We started pouring the Cotes de Tablas in screwcap in our tasting room in mid-January. At that same time, we posted it alongside the corked version on our online order form. I wasn't conducting some conscious sociological experiment; I just wanted people to be able to buy the closure they'd tried, wherever they'd tried it. I figured that since about three-quarters of the people who order online are our wine club members, and an even greater proportion first became familiar with the wines at our tasting room, we'd sell mostly screwcap-finished Cotes de Tablas on our Web site. This has not been the case. Since I posted both versions of the wine, 15 of the 21 orders we've received that have included Cotes de Tablas have specified the cork-finished version.
Granted, this is a small sample size. As people have a chance to sample the wine in the tasting room, I think that more people will be more comfortable with the screwcap finish on one of our red wines. Still, I wonder if the consumer acceptance of screwcaps, even among the more-educated, more-progressive audience who orders direct from a small winery specializing in Rhone blends from California, has been a bit overstated.
Would these people shy away from the wine if their only option was screwcap? It's impossible to know. I suspect not. Certainly, with whites and rosé, we've noticed no consumer resistance. When we released the Cotes de Tablas Blanc in screwcap (exclusively) with the 2005 vintage, our monthly sales of that wine went up 30%. Again, I don't think that this was because of the screwcap (the wine was terrific, and got some great press) but I think that any momentum it inherited from its closure was positive. I'm suspecting that were we to release the Cotes de Tablas red into the national market in screwcap, it would get a little negative momentum from its closure.
It may just be that consumers have more background with screwcapped whites than reds. New Zealand Sauvignon Blancs have been imported almost exclusively in screwcap for years now, and many California producers have switched white production into screwcap while leaving red production under cork. I have a feeling that this will change with time. Certainly, the bulk of the wine press is solidly behind the screwcap. Laurie Daniel, in a recent article in the San Jose Mercury News used the results of a Tablas Creek library tasting of wines bottled in both cork and screwcap to advance her thesis that even for big reds, screwcaps are an attractive option.
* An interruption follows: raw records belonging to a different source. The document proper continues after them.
/-- Settles O24: the first cells stand at one address, the lowest that does not read as unlisted, and hold what is read there; the
rest reads alike too, for it lists nothing up to that address. -/
theorem canonicalMemoriesThatReadAlikeAreEqual : Obligations.CanonicalMemoriesThatReadAlikeAreEqual := by
  intro m
  induction m with
  | nil =>
    intro n hm hn h
    cases n with
    | nil => rfl
    | cons d n => exact absurd (fun k => (h k).symm) (Memory.not_read_alike_nil hn)
  | cons c m ih =>
    intro n hm hn h
    cases n with
    | nil => exact absurd h (Memory.not_read_alike_nil hm)
    | cons d n =>
      have haddr : d.1 = c.1 :=
        Nat.le_antisymm (Memory.head_le_of_read_alike hm hn h) (Memory.head_le_of_read_alike hn hm fun k => (h k).symm)
      have hcell : c = d := by
        refine Prod.ext haddr.symm ?_
        rw [← Memory.readByte_head c m, h, ← haddr, Memory.readByte_head]
      subst hcell
      have htail : m = n := by
        refine ih n (Memory.wf_tail hm) (Memory.wf_tail hn) fun k => ?_
        by_cases hk : c.1 = k
        · subst hk
          rw [Memory.readByte_of_below fun e he => List.rel_of_pairwise_cons hm.1 he,
            Memory.readByte_of_below fun e he => List.rel_of_pairwise_cons hn.1 he]
        · have hrest := h k
          rwa [Memory.readByte, if_neg hk, Memory.readByte, if_neg hk] at hrest
      rw [htail]

/-! ### A store and the fetch after it -/

/-- A data write that ended well was in bounds, and stored. -/
theorem dataWrite_eq_ok {a v : Word} {s t : State} (h : dataWrite a v s = .ok () t) :
    s.inBounds a ∧ t = countWrite (s.setMem (s.mem.writeWord (wordIndex a) v)) := by
  rw [dataWrite_eq] at h
  split at h
  case isTrue hin =>
    cases h
    exact ⟨hin, rfl⟩
  case isFalse => cases h

/-- Settles O25: the store does not move the PC, which is in bounds because the address is, and the word it names is the one
stored. -/
theorem storeIsSeenByTheNextFetch : Obligations.StoreIsSeenByTheNextFetch := by
  intro s t a v h hpc
  obtain ⟨hin, rfl⟩ := dataWrite_eq_ok h
  rw [State.inBounds_iff, ← hpc] at hin
  have hfetch := fetchWord_of_inBounds (s := countWrite (s.setMem (s.mem.writeWord (wordIndex a) v)))
    (State.inBounds_iff.mpr hin)
  have hword : (countWrite (s.setMem (s.mem.writeWord (wordIndex a) v))).wordAt s.pc = v := by
    rw [countWrite_wordAt, State.setMem_wordAt, hpc, Memory.readWord_writeWord_same]
  exact ⟨_, hfetch.trans (congrArg (Access.ok · _) hword)⟩

/-! ### Reset -/

theorem Memory.readWord_nil (k : Nat) : Memory.readWord [] k = 0#16 := by
  rw [Memory.readWord, Memory.readByte_nil, Memory.readByte_nil]
  decide

theorem resetWith_reg (n : Nat) (q : Reg) : (State.resetWith n).reg q = 0#16 := by
  have hzero : ∀ q : Reg, ((Vector.replicate 8 Config.resetRegister).set 7 Config.resetPc)[q] = 0#16 := by decide
  exact hzero q

/-- Settles O57: the fields as reset sets them, each register by its number, and a memory that lists nothing. -/
theorem resetLeavesTheTableOfValues : Obligations.ResetLeavesTheTableOfValues := fun n =>
  ⟨rfl, rfl, rfl, resetWith_reg n, rfl, fun a => Memory.readWord_nil (wordIndex a), rfl⟩

/-- A machine with a legal size, canonical memory inside it and all else as reset leaves it meets the invariant. -/
theorem inv_resetWith_setMem {n : Nat} {m : Memory} (hlow : 1 ≤ n) (hhigh : n ≤ 32768) (hm : m.wf)
    (hin : ∀ c ∈ m, c.1 < 2 * n) :
    ((State.resetWith n).setMem m).Inv where
  memCanonical := hm
  memInside := hin
  sizeLegal := ⟨hlow, hhigh⟩
  notNegativeZero := by rintro ⟨hn, -⟩; cases hn
  faultIsTrue := trivial
  countersFit := ⟨Nat.le_refl 0, Nat.le_refl 0, Nat.le_refl 0, Nat.le_refl 0, Nat.zero_le _, Nat.zero_le _⟩

/-- Settles O13: reset lists no memory and counts nothing. -/
theorem resetMeetsTheInvariant : Obligations.ResetMeetsTheInvariant := by
  have hreset : ∀ n, 1 ≤ n → n ≤ 32768 → (State.resetWith n).Inv := fun n hlow hhigh =>
    inv_resetWith_setMem (m := []) hlow hhigh Memory.wf_nil (by simp)
  exact ⟨hreset, hreset 32768 (by decide) (by decide)⟩

/-! ### Placing an image -/

theorem Memory.wf_placeImage {m : Memory} (k : Nat) (image : List Word) (h : m.wf) : (m.placeImage k image).wf := by
  induction image generalizing m k with
  | nil => exact h
  | cons w ws ih => exact ih (k + 1) (Memory.wf_writeWord k w h)

theorem Memory.inside_placeImage {m : Memory} {k n : Nat} {image : List Word} (hk : k + image.length ≤ n)
    (h : ∀ c ∈ m, c.1 < 2 * n) : ∀ c ∈ m.placeImage k image, c.1 < 2 * n := by
  induction image generalizing m k with
  | nil => exact h
  | cons w ws ih =>
    rw [List.length_cons] at hk
    exact ih (by omega) (Memory.inside_writeWord w (by omega) h)

/-- What placing an image leaves in each word: the image's words from `k` on, every other word as before. -/
theorem Memory.readWord_placeImage (m : Memory) (k : Nat) (image : List Word) (j : Nat) :
    (m.placeImage k image).readWord j = if j < k then m.readWord j else (image[j - k]?).getD (m.readWord j) := by
  induction image generalizing m k with
  | nil => simp [Memory.placeImage]
  | cons w ws ih =>
    rw [Memory.placeImage, ih]
    obtain hlt | rfl | hgt := Nat.lt_trichotomy j k
    · rw [if_pos hlt, if_pos (Nat.lt_succ_of_lt hlt), Memory.readWord_writeWord_of_ne m w (Nat.ne_of_lt hlt)]
    · rw [if_neg (Nat.lt_irrefl j), if_pos (Nat.lt_succ_self j), Memory.readWord_writeWord_same, Nat.sub_self]
      rfl
    · have hsucc : j - k = j - (k + 1) + 1 := by omega
      rw [if_neg (Nat.not_lt.mpr hgt), if_neg (Nat.lt_asymm hgt), Memory.readWord_writeWord_of_ne m w (Nat.ne_of_gt hgt), hsucc,
        List.getElem?_cons_succ]

/-! ### Launch -/

theorem launch_of_size_out_of_range {n : Nat} (image : List Word) (h : n < 1 ∨ 32768 < n) :
    launch n image = .refused .memorySizeOutOfRange := if_pos h

section
variable {n : Nat} {image : List Word} (hlow : 1 ≤ n) (hhigh : n ≤ 32768)
include hlow hhigh

theorem launch_of_size_legal :
    launch n image = if n < image.length then .refused .imageTooLong
      else .next ((State.resetWith n).setMem (Memory.placeImage [] 0 image)) :=
  if_neg (not_or.mpr ⟨Nat.not_lt.mpr hlow, Nat.not_lt.mpr hhigh⟩)

theorem launch_of_fits (hfits : image.length ≤ n) :
    launch n image = .next ((State.resetWith n).setMem (Memory.placeImage [] 0 image)) := by
  rw [launch_of_size_legal hlow hhigh, if_neg (Nat.not_lt.mpr hfits)]

theorem launch_of_image_too_long (hlong : n < image.length) : launch n image = .refused .imageTooLong := by
  rw [launch_of_size_legal hlow hhigh, if_pos hlong]

end

/-- Settles O58: the three answers exclude each other; the image is placed from word 0 in a memory that reads 0 everywhere. -/
theorem launchPlacesTheImage : Obligations.LaunchPlacesTheImage := by
  intro n image
  have hread (k : Nat) : (Memory.placeImage [] 0 image).readWord k = (image[k]?).getD 0#16 := by
    rw [Memory.readWord_placeImage, if_neg (Nat.not_lt_zero k), Nat.sub_zero, Memory.readWord_nil]
  refine ⟨fun hlow hhigh hfits => ⟨_, launch_of_fits hlow hhigh hfits, fun k hk => ?placed, fun k hk => ?after, rfl⟩,
    launch_of_size_out_of_range image, launch_of_image_too_long⟩
  case placed =>
    rw [State.setMem_mem, hread, List.getElem?_eq_getElem hk, Option.getD_some]
  case after =>
    rw [State.setMem_mem, hread, List.getElem?_eq_none hk, Option.getD_none]

/-- Settles O14: a launch that is not refused has a legal size and an image that fits, and placing it keeps memory canonical and
inside. -/
theorem launchedMachineMeetsTheInvariant : Obligations.LaunchedMachineMeetsTheInvariant := by
  intro n image s h
  by_cases hrange : n < 1 ∨ 32768 < n
  · rw [launch_of_size_out_of_range image hrange] at h
    cases h
  · obtain ⟨hlow, hhigh⟩ : 1 ≤ n ∧ n ≤ 32768 := by omega
    by_cases hlong : n < image.length
    · rw [launch_of_image_too_long hlow hhigh hlong] at h
      cases h
    · rw [launch_of_fits hlow hhigh (Nat.not_lt.mp hlong)] at h
      cases h
      exact inv_resetWith_setMem hlow hhigh (Memory.wf_placeImage 0 image Memory.wf_nil)
        (Memory.inside_placeImage (by omega) (by simp))

end Sys2Proof.Machine

/-! PROOFS. The instructions over their operands: what MOV, CMP, SUB and ASR answer, where each goes on, the same register in both
operands, ADD and SUB as inverses (42_double_operand.md, 43_shifts.md, 40_operand_resolver.md section 4). -/

namespace Sys2Proof.Machine

/-! ### The instructions that store, over resolved operands -/

section
variable {src dst : Operand} {s t u : State} {p q : Phrase}

theorem exec_mov_of_resolved (hp : resolve src s = .ok p t) (hq : resolve dst t = .ok q u) :
    ∃ x, exec (.mov src dst) s = .next x ∧ writtenBack q p.value (moveFlags p.value) u x := by
  rw [exec_mov_of_resolvePair_ok (resolvePair_eq_ok.mpr ⟨t, hp, hq⟩)]
  exact finish_writeResult_of_resolved _ _ hq

theorem exec_add_of_resolved (hp : resolve src s = .ok p t) (hq : resolve dst t = .ok q u) :
    ∃ x, exec (.add src dst) s = .next x ∧
      writtenBack q (q.value + p.value) (addFlags q.value p.value (q.value + p.value)) u x := by
  rw [exec_add_of_resolvePair_ok (resolvePair_eq_ok.mpr ⟨t, hp, hq⟩)]
  exact finish_writeResult_of_resolved _ _ hq

theorem exec_sub_of_resolved (hp : resolve src s = .ok p t) (hq : resolve dst t = .ok q u) :
    ∃ x, exec (.sub src dst) s = .next x ∧
      writtenBack q (q.value - p.value) (subFlags q.value p.value (q.value - p.value)) u x := by
  rw [exec_sub_of_resolvePair_ok (resolvePair_eq_ok.mpr ⟨t, hp, hq⟩)]
  exact finish_writeResult_of_resolved _ _ hq

theorem exec_asl_of_resolved (hq : resolve dst s = .ok q u) :
    ∃ x, exec (.asl dst) s = .next x ∧
      writtenBack q (shiftLeft q.value) (shiftLeftFlags q.value (shiftLeft q.value)) u x := by
  rw [exec_asl_of_resolve_ok hq]
  exact finish_writeResult_of_resolved _ _ hq

theorem exec_asr_of_resolved (hq : resolve dst s = .ok q u) :
    ∃ x, exec (.asr dst) s = .next x ∧
      writtenBack q (shiftRight q.value) (shiftRightFlags q.value (shiftRight q.value)) u x := by
  rw [exec_asr_of_resolve_ok hq]
  exact finish_writeResult_of_resolved _ _ hq

end

/-- The fault of either operand ends a double-operand instruction in the state the fault left. -/
theorem exec_of_operand_stopped {i : Instr} {src dst : Operand} {s : State} {f : Phrase × Phrase → State → Access Unit}
    (hexec : exec i s = finish ((resolvePair src dst s).andThen f)) :
    (∀ t, resolve src s = .stopped t → exec i s = .next t) ∧
    (∀ p t u, resolve src s = .ok p t → resolve dst t = .stopped u → exec i s = .next u) := by
  refine ⟨fun t hp => ?source, fun p t u hp hq => ?destination⟩
  case source => rw [hexec, finish_andThen_of_resolvePair_stopped f (resolvePair_eq_stopped.mpr (.inl hp))]
  case destination =>
    rw [hexec, finish_andThen_of_resolvePair_stopped f (resolvePair_eq_stopped.mpr (.inr ⟨p, t, hp, hq⟩))]

/-- Settles O36: over resolved operands MOV writes the source's value back, with the flags of a move; an operand's fault ends it. -/
theorem movCompletes : Obligations.MovCompletes := fun _ _ _ =>
  ⟨fun _ _ _ _ hp hq => exec_mov_of_resolved hp hq, exec_of_operand_stopped rfl⟩

/-- The flags of a subtraction in the spelling of Boolean equality. -/
theorem subFlags_eq (d s res : Word) :
    subFlags d s res =
      ⟨res.msb, res == 0#16, (d.msb != s.msb) && (res.msb == s.msb), decide (d.toNat < s.toNat)⟩ := by
  ext
  case n => rfl
  case z => rfl
  case v =>
    show (decide (d.msb ≠ s.msb) && decide (res.msb = s.msb)) = ((d.msb != s.msb) && (res.msb == s.msb))
    rw [decide_not, bne, beq_eq_decide, beq_eq_decide]
  case c => rfl

/-- Settles O37: over resolved operands CMP replaces the flags by those of the subtraction, and nothing is written back. -/
theorem cmpCompletes : Obligations.CmpCompletes := by
  intro src dst s
  refine ⟨fun p t q u hp hq => ?_, exec_of_operand_stopped rfl⟩
  rw [exec_cmp_of_resolvePair_ok (resolvePair_eq_ok.mpr ⟨t, hp, hq⟩), subFlags_eq]
  rfl

/-- The difference of two words is the difference of the integers, modulo 2^16. -/
theorem sub_eq_ofInt (d e : Word) : d - e = BitVec.ofInt 16 (d.toNat - e.toNat : Int) := by
  rw [Int.sub_eq_add_neg, BitVec.ofInt_add, BitVec.ofInt_neg, BitVec.ofInt_natCast, BitVec.ofInt_natCast, BitVec.ofNat_toNat,
    BitVec.ofNat_toNat, BitVec.setWidth_eq, BitVec.setWidth_eq, BitVec.sub_eq_add_neg]

/-- Settles O39: over resolved operands SUB writes the difference back, which is that of the integers modulo 2^16. -/
theorem subCompletes : Obligations.SubCompletes := by
  intro src dst s
  refine ⟨fun p t q u hp hq => ?_, exec_of_operand_stopped rfl⟩
  obtain ⟨x, hx, hback⟩ := exec_sub_of_resolved hp hq
  rw [subFlags_eq] at hback
  exact ⟨x, q.value - p.value, hx, sub_eq_ofInt q.value p.value, hback⟩

/-! ### ASR -/

/-- The flags of a right shift: the sign is kept, so N is the old sign and V is clear. -/
theorem shiftRightFlags_eq (d : Word) :
    shiftRightFlags d (shiftRight d) = ⟨d.msb, shiftRight d == 0#16, false, d.getLsbD 0⟩ := by
  have hsign : (shiftRight d).msb = d.msb := by rw [shiftRight_eq_sshiftRight, BitVec.msb_sshiftRight]
  ext
  case n => exact hsign
  case z => rfl
  case v => exact decide_eq_false (not_not_intro hsign)
  case c => rfl

theorem shiftRight_toInt (d : Word) : (shiftRight d).toInt = d.toInt / 2 := by
  rw [shiftRight_eq_sshiftRight, BitVec.toInt_sshiftRight, Int.shiftRight_eq_div_pow]
  rfl

theorem exec_asr_of_resolve_stopped {dst : Operand} {s u : State} (h : resolve dst s = .stopped u) :
    exec (.asr dst) s = .next u := by
  show execAsr dst s = _
  rw [execAsr, h, Access.stopped_andThen, finish_stopped]

/-- Settles O41: the word shifted right with its sign is half its signed value, rounded toward minus infinity, and has its sign. -/
theorem asrCompletes : Obligations.AsrCompletes := by
  intro dst s
  refine ⟨fun q u hq => ?_, fun u hstop => exec_asr_of_resolve_stopped hstop⟩
  obtain ⟨x, hx, hback⟩ := exec_asr_of_resolved hq
  rw [shiftRightFlags_eq] at hback
  exact ⟨x, shiftRight q.value, hx, shiftRight_toInt q.value, hback⟩

/-! ### Where an instruction goes on -/

theorem readable_of_resolve_ok {o : Operand} {s t : State} {p : Phrase} (h : resolve o s = .ok p t) : o.readable s :=
  (operandResolvesExactlyWhenReadable o s).mp ⟨p, t, h⟩

theorem not_readable_of_resolve_stopped {o : Operand} {s t : State} (h : resolve o s = .stopped t) : ¬ o.readable s := by
  intro hread
  obtain ⟨p, u, hok⟩ := (operandResolvesExactlyWhenReadable o s).mpr hread
  cases h.symm.trans hok

theorem not_running_of_resolve_stopped {o : Operand} {s t : State} (h : resolve o s = .stopped t) : t.status ≠ .running := by
  obtain ⟨-, a, hfault, -⟩ := resolve_stopped h
  rw [hfault]
  nofun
Still, I'm happy that we didn't move our whole production of the Cotes de Tablas 2006 into screwcap, as we were considering after our initial taste trials of the 2005. We'll give ourselves another year to assure ourselves that the screwcapped wine is at least as good the cork-finished one, and give the wine market another year to become accustomed to the idea that top reds can be found under screwcap as readily as under cork.